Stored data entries
####################
-- ==== Sys2Proof/Laws/KeepsServices.lean ====
section
/-! SUPPORT. What the operations of Facet, Tessera, Annulus, Locus, Sector and Radius keep (Laws/Keeps.lean): one lemma per definition that answers a state. -/

namespace Sys2Proof.Machine

set_option tactic.hygienic false
set_option linter.unusedVariables false

theorem State.trimHead_keeps {s0 t : State} (h : Keeps s0 t) (side : Nat) (q : Nat) (a : Nat) : Keeps s0 (State.trimHead side q a t) := by
  induction a generalizing t with
  | zero =>
    unfold State.trimHead
    iterate 40 all_goals try first
      | with_reducible assumption
  | succ n ih =>
    unfold State.trimHead
    iterate 40 all_goals try first
      | with_reducible apply ih
      | with_reducible assumption
      | (lift_lets -underBinder; intro y)
      | with_reducible apply State.dropEntry_keeps
      | with_reducible apply State.setSq_keeps
      | with_reducible apply State.raiseOnce_keeps
      | with_reducible apply State.count_keeps
      | (with_reducible apply Keeps.ite <;> intros)
      | split

theorem State.newHead_keeps {s0 t : State} (h : Keeps s0 t) (side : Nat) (q : Nat) : Keeps s0 (State.newHead t side q) := by
  unfold State.newHead
  iterate 40 all_goals try first
    | with_reducible assumption
    | with_reducible apply State.retag_keeps
    | with_reducible apply State.trimHead_keeps

theorem State.enter_keeps {s0 t : State} (h : Keeps s0 t) (o : Offer) (id : Nat) (ref : Option Nat) : KeepsP s0 (State.enter t o id ref) := by
  unfold State.enter
  iterate 40 all_goals try first
    | with_reducible assumption
    | (lift_lets -underBinder; intro y)
    | with_reducible apply State.holdFrame_keeps
    | with_reducible apply State.notSent_keeps
    | with_reducible apply State.freeFrame_keeps
    | with_reducible apply State.count_keeps
    | with_reducible apply State.setSq_keeps
    | with_reducible apply State.withSector_keeps
    | with_reducible apply State.newHead_keeps
    | (with_reducible apply KeepsP.ite <;> intros)
    | split
    | fail_if_no_progress with_reducible refine KeepsP.mk ?_

theorem State.takeHead_keeps {s0 t : State} (h : Keeps s0 t) (side : Nat) (lp : Nat) (g : Nat) (q : Nat) : KeepsOP s0 (State.takeHead t side lp g q) := by
  unfold State.takeHead
  iterate 40 all_goals try first
    | with_reducible assumption
    | (lift_lets -underBinder; intro y)
    | with_reducible apply State.take_keeps
    | with_reducible apply State.withSector_keeps
    | with_reducible apply State.trimHead_keeps
    | with_reducible apply State.setSq_keeps
    | with_reducible apply State.wfSend_keeps
    | with_reducible apply State.retag_keeps
    | (with_reducible apply Keeps.ite <;> intros)
    | with_reducible refine KeepsOP.none
    | with_reducible refine KeepsOP.some ?_
    | split

theorem State.discardPort_keeps {s0 t : State} (h : Keeps s0 t) (side : Nat) (lp : Nat) : Keeps s0 (State.discardPort t side lp) := by
  unfold State.discardPort
  iterate 40 all_goals try first
    | with_reducible assumption
    | (lift_lets -underBinder; intro y)
    | with_reducible apply State.countN_keeps
    | with_reducible apply State.setSq_keeps
    | with_reducible apply State.retag_keeps
    | with_reducible apply State.dropEntry_keeps
    | (with_reducible apply Keeps.foldl <;> intros)

theorem State.withRadius_keeps {s0 t : State} (h : Keeps s0 t) (r : RadiusState) : Keeps s0 (State.withRadius t r) := by
  unfold State.withRadius
  iterate 40 all_goals try first
    | with_reducible assumption
    | fail_if_no_progress with_reducible refine Keeps.upd ?_ rfl

theorem State.rcount_keeps {s0 t : State} (h : Keeps s0 t) (n : Nat) (g : Option Nat) : Keeps s0 (State.rcount t n g) := by
  unfold State.rcount
  iterate 40 all_goals try first
    | with_reducible assumption
    | (lift_lets -underBinder; intro y; with_reducible refine (fun (hy : Keeps s0 y) => ?_) ?_ <;> [clear_value y; subst y])
    | with_reducible apply State.count_keeps
    | split

theorem State.recordBad_keeps {s0 t : State} (h : Keeps s0 t) (id : Nat) : Keeps s0 (State.recordBad t id) := by
  unfold State.recordBad
  iterate 40 all_goals try first
    | with_reducible assumption
    | with_reducible apply State.raise_keeps
    | with_reducible apply State.rcount_keeps

theorem State.areaRead_keeps {s0 t : State} (h : Keeps s0 t) (addr : Nat) : KeepsP s0 (State.areaRead t addr) := by
  unfold State.areaRead
  iterate 40 all_goals try first
    | with_reducible assumption
    | with_reducible apply State.readMem_keeps
    | split
    | fail_if_no_progress with_reducible refine KeepsP.mk ?_
    | with_reducible refine KeepsP.of_eq (by with_reducible assumption) ?_

theorem State.areaWrite_keeps {s0 t : State} (h : Keeps s0 t) (addr : Nat) (bs : List Byte) : Keeps s0 (State.areaWrite t addr bs) := by
  unfold State.areaWrite
  iterate 40 all_goals try first
    | with_reducible assumption
    | with_reducible apply State.writeMem_keeps
    | with_reducible apply KeepsP.snd
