-- ==== Sys2Proof/Laws/KeepsBlocks.lean ====
section
/-! SUPPORT. What the operations of Vertex, Twin and the first commands keep (Laws/Keeps.lean): one lemma per definition that answers a state. -/

namespace Sys2Proof.Machine

set_option tactic.hygienic false
set_option linter.unusedVariables false

theorem State.holdItem_keeps {s0 t : State} (h : Keeps s0 t) (c : Nat) (h1 : Nat) (twin : Bool) (i : Item) : Keeps s0 (State.holdItem t c h1 twin i) := by
  unfold State.holdItem
  iterate 40 all_goals try first
    | with_reducible assumption
    | (lift_lets -underBinder; intro y; with_reducible refine (fun (hy : Keeps s0 y) => ?_) ?_ <;> [clear_value y; subst y])
    | with_reducible apply State.dropSlot_keeps
    | with_reducible apply State.stat_keeps
    | with_reducible apply State.saLeave_keeps
    | with_reducible apply State.restop_keeps
    | with_reducible apply State.setUnit_keeps
    | (with_reducible apply Keeps.ite <;> intros)

theorem park_keeps {s0 t : State} (h : Keeps s0 t) (c : Nat) (k : Nat) (x : Ins) : KeepsA s0 (park c k x t) := by
  unfold park
  iterate 40 all_goals try first
    | with_reducible assumption
    | (lift_lets -underBinder; intro y)
    | with_reducible apply State.leaveItem_keeps
    | with_reducible apply State.holdItem_keeps
    | (with_reducible apply KeepsA.ite <;> intros)
    | with_reducible refine KeepsA.fault ?_
    | with_reducible refine KeepsA.gone ?_
    | split

theorem State.redoItem_keeps {s0 t : State} (h : Keeps s0 t) (c : Nat) (i : Item) : Keeps s0 (State.redoItem t c i) := by
  unfold State.redoItem
  iterate 40 all_goals try first
    | with_reducible assumption
    | with_reducible apply State.modItem_keeps
    | with_reducible apply State.saLeave_keeps

theorem execPark_keeps {s0 t : State} (h : Keeps s0 t) (i : Issue) : KeepsN s0 (execPark i t) := by
  unfold execPark
  iterate 40 all_goals try first
    | with_reducible assumption
    | (with_reducible apply State.issue_keeps <;> intros)
    | with_reducible apply park_keeps
    | with_reducible refine KeepsN.next ?_

theorem execRedo_keeps {s0 t : State} (h : Keeps s0 t) (i : Issue) : KeepsN s0 (execRedo i t) := by
  unfold execRedo
  iterate 40 all_goals try first
    | with_reducible assumption
    | (lift_lets -underBinder; intro y)
    | (with_reducible apply State.issue_keeps <;> intros)
    | with_reducible apply State.leaveItem_keeps
    | with_reducible apply State.redoItem_keeps
    | (with_reducible apply KeepsA.ite <;> intros)
    | with_reducible refine KeepsN.next ?_
    | with_reducible refine KeepsA.fault ?_
    | with_reducible refine KeepsA.gone ?_
    | split

theorem execEvt_keeps {s0 t : State} (h : Keeps s0 t) (i : Issue) : KeepsN s0 (execEvt i t) := by
  unfold execEvt
  iterate 40 all_goals try first
    | with_reducible assumption
    | (lift_lets -underBinder; intro y)
    | (with_reducible apply State.issue_keeps <;> intros)
    | with_reducible apply State.fenced_keeps
    | with_reducible apply State.raise_keeps
    | with_reducible refine KeepsN.next ?_
    | with_reducible refine KeepsA.go ?_

theorem State.stopOp_keeps {s0 t : State} (h : Keeps s0 t) (recv : Bool) (r : OpStart) (taken : Bool) : Keeps s0 (State.stopOp t recv r taken) := by
  unfold State.stopOp
  iterate 40 all_goals try first
    | with_reducible assumption
    | with_reducible apply State.opEnd_keeps
    | with_reducible apply State.untake_keeps
    | (with_reducible apply Keeps.ite <;> intros)
    | split

theorem State.itemOp_keeps {s0 t : State} (h : Keeps s0 t) (n : Nat) (i : Item) (r : OpStart) : Keeps s0 (State.itemOp t n i r) := by
  unfold State.itemOp
  iterate 40 all_goals try first
    | with_reducible assumption
    | with_reducible apply State.modItem_keeps
    | (with_reducible apply Keeps.ite <;> intros)

theorem State.emitAs_keeps {s0 t : State} (h : Keeps s0 t) (n : Nat) (i : Item) (bytes : List Byte) (taken : Option Nat) (verified : Bool) (e : Emitted) : Keeps s0 (State.emitAs t n i bytes taken verified e) := by
  unfold State.emitAs
  iterate 40 all_goals try first
    | with_reducible assumption
    | with_reducible apply State.modItem_keeps

theorem State.shipMacTx_keeps {s0 t : State} (h : Keeps s0 t) (n : Nat) (i : Item) : Keeps s0 (State.shipMacTx t n i) := by
  unfold State.shipMacTx
  iterate 40 all_goals try first
    | with_reducible assumption
    | (lift_lets -underBinder; intro y; with_reducible refine (fun (hy : Keeps s0 y) => ?_) ?_ <;> [clear_value y; subst y])
    | (lift_lets -underBinder; intro y)
    | with_reducible apply State.startOp_keeps
    | with_reducible apply State.dropFor_keeps
    | with_reducible apply State.holdItem_keeps
    | with_reducible apply State.itemOp_keeps
    | with_reducible apply State.takePn_keeps
    | with_reducible apply State.emitAs_keeps
    | with_reducible apply State.stopOp_keeps
    | with_reducible apply State.redoItem_keeps
    | (with_reducible apply Keeps.ite <;> intros)
    | split
    | intro _
    | with_reducible refine KeepsP.of_eq (by with_reducible assumption) ?_

theorem State.shipMacRx_keeps {s0 t : State} (h : Keeps s0 t) (n : Nat) (i : Item) : Keeps s0 (State.shipMacRx t n i) := by
  unfold State.shipMacRx
  iterate 40 all_goals try first
    | with_reducible assumption
    | (lift_lets -underBinder; intro y; with_reducible refine (fun (hy : Keeps s0 y) => ?_) ?_ <;> [clear_value y; subst y])
    | (lift_lets -underBinder; intro y)
    | with_reducible apply State.startOp_keeps
    | with_reducible apply State.dropFor_keeps
    | with_reducible apply State.itemOp_keeps
    | with_reducible apply State.stopOp_keeps
    | with_reducible apply State.hTouch_keeps
    | with_reducible apply State.emitAs_keeps
    | (with_reducible apply Keeps.ite <;> intros)
    | split
    | with_reducible refine KeepsP.of_eq (by with_reducible assumption) ?_

theorem State.emitUnkeyed_keeps {s0 t : State} (h : Keeps s0 t) (n : Nat) (i : Item) (why : Nat × Nat) : Keeps s0 (State.emitUnkeyed t n i why) := by
  unfold State.emitUnkeyed
  iterate 40 all_goals try first
    | with_reducible assumption
    | with_reducible apply State.draw_keeps
    | with_reducible apply State.emitAs_keeps
    | with_reducible apply KeepsP.snd

theorem State.shipFacetTx_keeps {s0 t : State} (h : Keeps s0 t) (n : Nat) (i : Item) : Keeps s0 (State.shipFacetTx t n i) := by
  unfold State.shipFacetTx
  iterate 40 all_goals try first
    | with_reducible assumption
    | (lift_lets -underBinder; intro y; with_reducible refine (fun (hy : Keeps s0 y) => ?_) ?_ <;> [clear_value y; subst y])
    | (lift_lets -underBinder; intro y)
    | with_reducible apply State.startOp_keeps
    | with_reducible apply State.emitUnkeyed_keeps
    | with_reducible apply State.itemOp_keeps
    | with_reducible apply State.takePn_keeps
    | with_reducible apply State.stopOp_keeps
    | with_reducible apply State.hTouch_keeps
    | with_reducible apply State.emitAs_keeps
    | with_reducible apply State.redoItem_keeps
    | with_reducible apply State.modItem_keeps
    | with_reducible apply State.saLeave_keeps
    | (with_reducible apply Keeps.ite <;> intros)
    | split
    | intro _
    | with_reducible refine KeepsP.of_eq (by with_reducible assumption) ?_

theorem State.shipFacetRx_keeps {s0 t : State} (h : Keeps s0 t) (n : Nat) (i : Item) : Keeps s0 (State.shipFacetRx t n i) := by
  unfold State.shipFacetRx
  iterate 40 all_goals try first
    | with_reducible assumption
    | (lift_lets -underBinder; intro y)
    | with_reducible apply State.startOp_keeps
    | with_reducible apply State.dropFor_keeps
    | with_reducible apply State.itemOp_keeps
    | with_reducible apply State.stopOp_keeps
    | with_reducible apply State.hTouch_keeps
    | with_reducible apply State.emitAs_keeps
    | (with_reducible apply Keeps.ite <;> intros)
    | split
    | with_reducible refine KeepsP.of_eq (by with_reducible assumption) ?_

theorem State.shipChunk_keeps {s0 t : State} (h : Keeps s0 t) (n : Nat) (i : Item) (q : Nat × BitVec 32 × Shares × Nat) : Keeps s0 (State.shipChunk t n i q) := by
  unfold State.shipChunk
  iterate 40 all_goals try first
    | with_reducible assumption
    | (lift_lets -underBinder; intro y)
    | with_reducible apply State.chunkDone_keeps
    | with_reducible apply State.opEnd_keeps
    | with_reducible apply State.countN_keeps

theorem State.shipFrame_keeps {s0 t : State} (h : Keeps s0 t) (n : Nat) (i : Item) : Keeps s0 (State.shipFrame t n i) := by
  unfold State.shipFrame
  iterate 40 all_goals try first
    | with_reducible assumption
    | with_reducible apply State.shipMacTx_keeps
    | with_reducible apply State.shipMacRx_keeps
    | with_reducible apply State.shipFacetTx_keeps
    | with_reducible apply State.shipFacetRx_keeps
    | (with_reducible apply Keeps.ite <;> intros)
    | split

theorem State.addItem_keeps {s0 t : State} (h : Keeps s0 t) (n : Nat) (i : Item) : Keeps s0 (State.addItem t n i) := by
  unfold State.addItem
  iterate 40 all_goals try first
    | with_reducible assumption
    | (lift_lets -underBinder; intro y)
    | with_reducible apply State.setUnit_keeps
    | fail_if_no_progress with_reducible refine Keeps.upd ?_ rfl

theorem State.sentStamp_keeps {s0 t : State} (h : Keeps s0 t) (side : Nat) (lp : Nat) (id : Option Nat) (ok : Bool) : Keeps s0 (State.sentStamp t side lp id ok) := by
  unfold State.sentStamp
  iterate 40 all_goals try first
    | with_reducible assumption
    | (lift_lets -underBinder; intro y)
    | with_reducible apply State.txtsPush_keeps
    | split

theorem State.clientSend_keeps {s0 t : State} (h : Keeps s0 t) (lp : Nat) (e : QEntry) (f : TFrame) (ecc : Ecc) : Keeps s0 (State.clientSend t lp e f ecc) := by
  unfold State.clientSend
  iterate 40 all_goals try first
    | with_reducible assumption
    | (lift_lets -underBinder; intro y)
    | with_reducible apply State.readFrame_keeps
    | with_reducible apply State.holdFrame_keeps
    | with_reducible apply State.count_keeps
    | with_reducible apply State.freeFrame_keeps
    | with_reducible apply State.emit_keeps
    | with_reducible apply State.sentStamp_keeps
    | (with_reducible apply Keeps.ite <;> intros)
    | with_reducible apply KeepsP.snd

theorem State.txStall_keeps {s0 t : State} (h : Keeps s0 t) (lp : Nat) (frame : Nat) : Keeps s0 (State.txStall t lp frame) := by
  unfold State.txStall
  iterate 40 all_goals try first
    | with_reducible assumption
    | (lift_lets -underBinder; intro y)
    | with_reducible apply State.count_keeps
    | with_reducible apply State.setUnit_keeps
    | (with_reducible apply Keeps.ite <;> intros)

theorem State.lineTake_keeps {s0 t : State} (h : Keeps s0 t) (lp : Nat) (g : Nat) (q : Nat) (ecc : Ecc) : Keeps s0 (State.lineTake t lp g q ecc) := by
  unfold State.lineTake
  iterate 40 all_goals try first
    | with_reducible assumption
    | (lift_lets -underBinder; intro y)
    | with_reducible apply State.txStall_keeps
    | with_reducible apply State.takeHead_keeps
    | with_reducible apply State.readFrame_keeps
    | with_reducible apply State.holdFrame_keeps
    | with_reducible apply State.draw_keeps
    | with_reducible apply State.setUnit_keeps
    | with_reducible apply State.notSent_keeps
    | with_reducible apply State.freeFrame_keeps
    | with_reducible apply State.count_keeps
    | with_reducible apply State.raiseOnce_keeps
    | with_reducible apply State.addItem_keeps
    | (with_reducible apply Keeps.ite <;> intros)
    | split
    | fail_if_no_progress with_reducible refine KeepsP.mk ?_
    | with_reducible apply KeepsP.snd
    | with_reducible refine KeepsOP.of_eq (by with_reducible assumption) ?_

theorem execSectorDequeue_keeps {s0 t : State} (h : Keeps s0 t) (side : Side) (lp : Fin 64) (ecc : Ecc) : KeepsN s0 (execSectorDequeue side lp ecc t) := by
  unfold execSectorDequeue
  iterate 40 all_goals try first
    | with_reducible assumption
    | (lift_lets -underBinder; intro y)
    | with_reducible apply State.lineTake_keeps
    | with_reducible apply State.takeHead_keeps
    | with_reducible apply State.clientSend_keeps
    | (with_reducible apply KeepsN.ite <;> intros)
    | with_reducible refine KeepsN.next ?_
    | split
    | with_reducible refine KeepsOP.of_eq (by with_reducible assumption) ?_

theorem State.rxDrop_keeps {s0 t : State} (h : Keeps s0 t) (lp : Nat) (i : Nat) (ev : Option (Nat × List Byte)) : Keeps s0 (State.rxDrop t lp i ev) := by
  unfold State.rxDrop
  iterate 40 all_goals try first
    | with_reducible assumption
    | (lift_lets -underBinder; intro y; with_reducible refine (fun (hy : Keeps s0 y) => ?_) ?_ <;> [clear_value y; subst y])
    | with_reducible apply State.count_keeps
    | with_reducible apply State.raiseOnce_keeps
    | split

theorem State.rxSecured_keeps {s0 t : State} (h : Keeps s0 t) (lp : Nat) (h1 : Nat) (a : Assoc) (wire : Nat) (bad : State → State) (keep : State → State) (k_bad : ∀ u, Keeps s0 u → Keeps s0 (bad u)) (k_keep : ∀ u, Keeps s0 u → Keeps s0 (keep u)) : Keeps s0 (State.rxSecured t lp h1 a wire bad keep) := by
  unfold State.rxSecured
  iterate 40 all_goals try first
    | with_reducible assumption
    | (lift_lets -underBinder; intro y)
    | with_reducible apply State.rxDrop_keeps
    | with_reducible apply State.stat_keeps
    | with_reducible apply k_bad
    | with_reducible apply k_keep
    | (with_reducible apply Keeps.ite <;> intros)

theorem State.overflow_keeps {s0 t : State} (h : Keeps s0 t) (n : Nat) (lp : Nat) : Keeps s0 (State.overflow t n lp) := by
  unfold State.overflow
  iterate 40 all_goals try first
    | with_reducible assumption
    | with_reducible apply State.raise_keeps
    | with_reducible apply State.orReg_keeps
    | with_reducible apply State.count_keeps

theorem State.rxTake_keeps {s0 t : State} (h : Keeps s0 t) (n : Nat) (lp : Nat) (i : Item) (go : Item → State → State) (k_go : ∀ b0 u, Keeps s0 u → Keeps s0 (go b0 u)) : Keeps s0 (State.rxTake t n lp i go) := by
  unfold State.rxTake
  iterate 40 all_goals try first
    | with_reducible assumption
    | with_reducible apply State.overflow_keeps
    | with_reducible apply k_go
    | (with_reducible apply Keeps.ite <;> intros)
    | split

theorem State.secTag_keeps {s0 t : State} (h : Keeps s0 t) (n : Nat) (lp : Nat) (off : Nat) (body : List Byte) (stamp : Nat) : Keeps s0 (State.secTag t n lp off body stamp) := by
  unfold State.secTag
  iterate 40 all_goals try first
    | with_reducible assumption
    | (lift_lets -underBinder; intro y)
    | with_reducible apply State.rxDrop_keeps
    | (with_reducible apply State.rxSecured_keeps <;> intros)
    | with_reducible apply State.addItem_keeps
    | (with_reducible apply Keeps.ite <;> intros)
    | split

theorem State.lineArrive_keeps {s0 t : State} (h : Keeps s0 t) (n : Nat) (lp : Nat) (body : List Byte) (stamp : Nat) : Keeps s0 (State.lineArrive t n lp body stamp) := by
  unfold State.lineArrive
  iterate 40 all_goals try first
    | with_reducible assumption
    | (lift_lets -underBinder; intro y; with_reducible refine (fun (hy : Keeps s0 y) => ?_) ?_ <;> [clear_value y; subst y])
    | (lift_lets -underBinder; intro y)
    | (with_reducible apply State.rxTake_keeps <;> intros)
    | with_reducible apply State.count_keeps
    | with_reducible apply State.addItem_keeps
    | with_reducible apply State.secTag_keeps
    | with_reducible apply State.setUnit_keeps
    | with_reducible apply State.rxDrop_keeps
    | (with_reducible apply Keeps.ite <;> intros)
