theorem State.inject_keeps {s0 t : State} (h : Keeps s0 t) (k : Nat) : Keeps s0 (State.inject t k) := by
  unfold State.inject
  iterate 40 all_goals try first
    | with_reducible assumption
    | (lift_lets -underBinder; intro y)
    | with_reducible apply State.setLane_keeps

theorem State.lanePrbs_keeps {s0 t : State} (h : Keeps s0 t) (k : Nat) (v : Nat) : Keeps s0 (State.lanePrbs t k v) := by
  unfold State.lanePrbs
  iterate 40 all_goals try first
    | with_reducible assumption
    | (lift_lets -underBinder; intro y)
    | with_reducible apply State.setReg_keeps
    | with_reducible apply State.startLane_keeps
    | with_reducible apply State.laneChanged_keeps
    | with_reducible apply State.stopLane_keeps
    | with_reducible apply State.setLane_keeps
    | with_reducible apply State.inject_keeps
    | (with_reducible apply Keeps.ite <;> intros)

theorem execPrbsCfgWrite_keeps {s0 t : State} (h : Keeps s0 t) (l : Lane) (value : Word32) : KeepsN s0 (execPrbsCfgWrite l value t) := by
  unfold execPrbsCfgWrite
  iterate 40 all_goals try first
    | with_reducible assumption
    | (with_reducible apply onLane_keeps <;> intros)
    | with_reducible apply State.lanePrbs_keeps
    | (with_reducible apply KeepsN.ite <;> intros)
    | with_reducible refine KeepsN.next ?_

theorem execErrorInject_keeps {s0 t : State} (h : Keeps s0 t) (l : Lane) (value : Word32) : KeepsN s0 (execErrorInject l value t) := by
  unfold execErrorInject
  iterate 40 all_goals try first
    | with_reducible assumption
    | (with_reducible apply onLane_keeps <;> intros)
    | with_reducible apply State.lanePrbs_keeps
    | (with_reducible apply KeepsN.ite <;> intros)
    | with_reducible refine KeepsN.next ?_

theorem execPrbsCheckerLockLoss_keeps {s0 t : State} (h : Keeps s0 t) (l : Lane) : KeepsN s0 (execPrbsCheckerLockLoss l t) := by
  unfold execPrbsCheckerLockLoss
  iterate 40 all_goals try first
    | with_reducible assumption
    | (lift_lets -underBinder; intro y)
    | (with_reducible apply onLane_keeps <;> intros)
    | with_reducible apply State.raise_keeps
    | with_reducible apply State.setLane_keeps
    | (with_reducible apply Keeps.ite <;> intros)

theorem State.laneEye_keeps {s0 t : State} (h : Keeps s0 t) (k : Nat) (v : Nat) : Keeps s0 (State.laneEye t k v) := by
  unfold State.laneEye
  iterate 40 all_goals try first
    | with_reducible assumption
    | (lift_lets -underBinder; intro y)
    | with_reducible apply State.setReg_keeps
    | with_reducible apply State.setLane_keeps
    | (with_reducible apply Keeps.ite <;> intros)

theorem execEyeScanGo_keeps {s0 t : State} (h : Keeps s0 t) (l : Lane) (value : Word32) : KeepsN s0 (execEyeScanGo l value t) := by
  unfold execEyeScanGo
  iterate 40 all_goals try first
    | with_reducible assumption
    | (with_reducible apply onLane_keeps <;> intros)
    | with_reducible apply State.laneEye_keeps
    | (with_reducible apply KeepsN.ite <;> intros)
    | with_reducible refine KeepsN.next ?_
####################
### [Required work]
Read the lines above. Gather those in which the string "taken" is found.

### [Answer box]
theorem State.stopOp_keeps {s0 t : State} (h : Keeps s0 t) (recv : Bool) (r : OpStart) (taken : Bool) : Keeps s0 (State.stopOp t recv r taken) := by
theorem State.emitAs_keeps {s0 t : State} (h : Keeps s0 t) (n : Nat) (i : Item) (bytes : List Byte) (taken : Option Nat) (verified : Bool) (e : Emitted) : Keeps s0 (State.emitAs t n i bytes taken verified e) := by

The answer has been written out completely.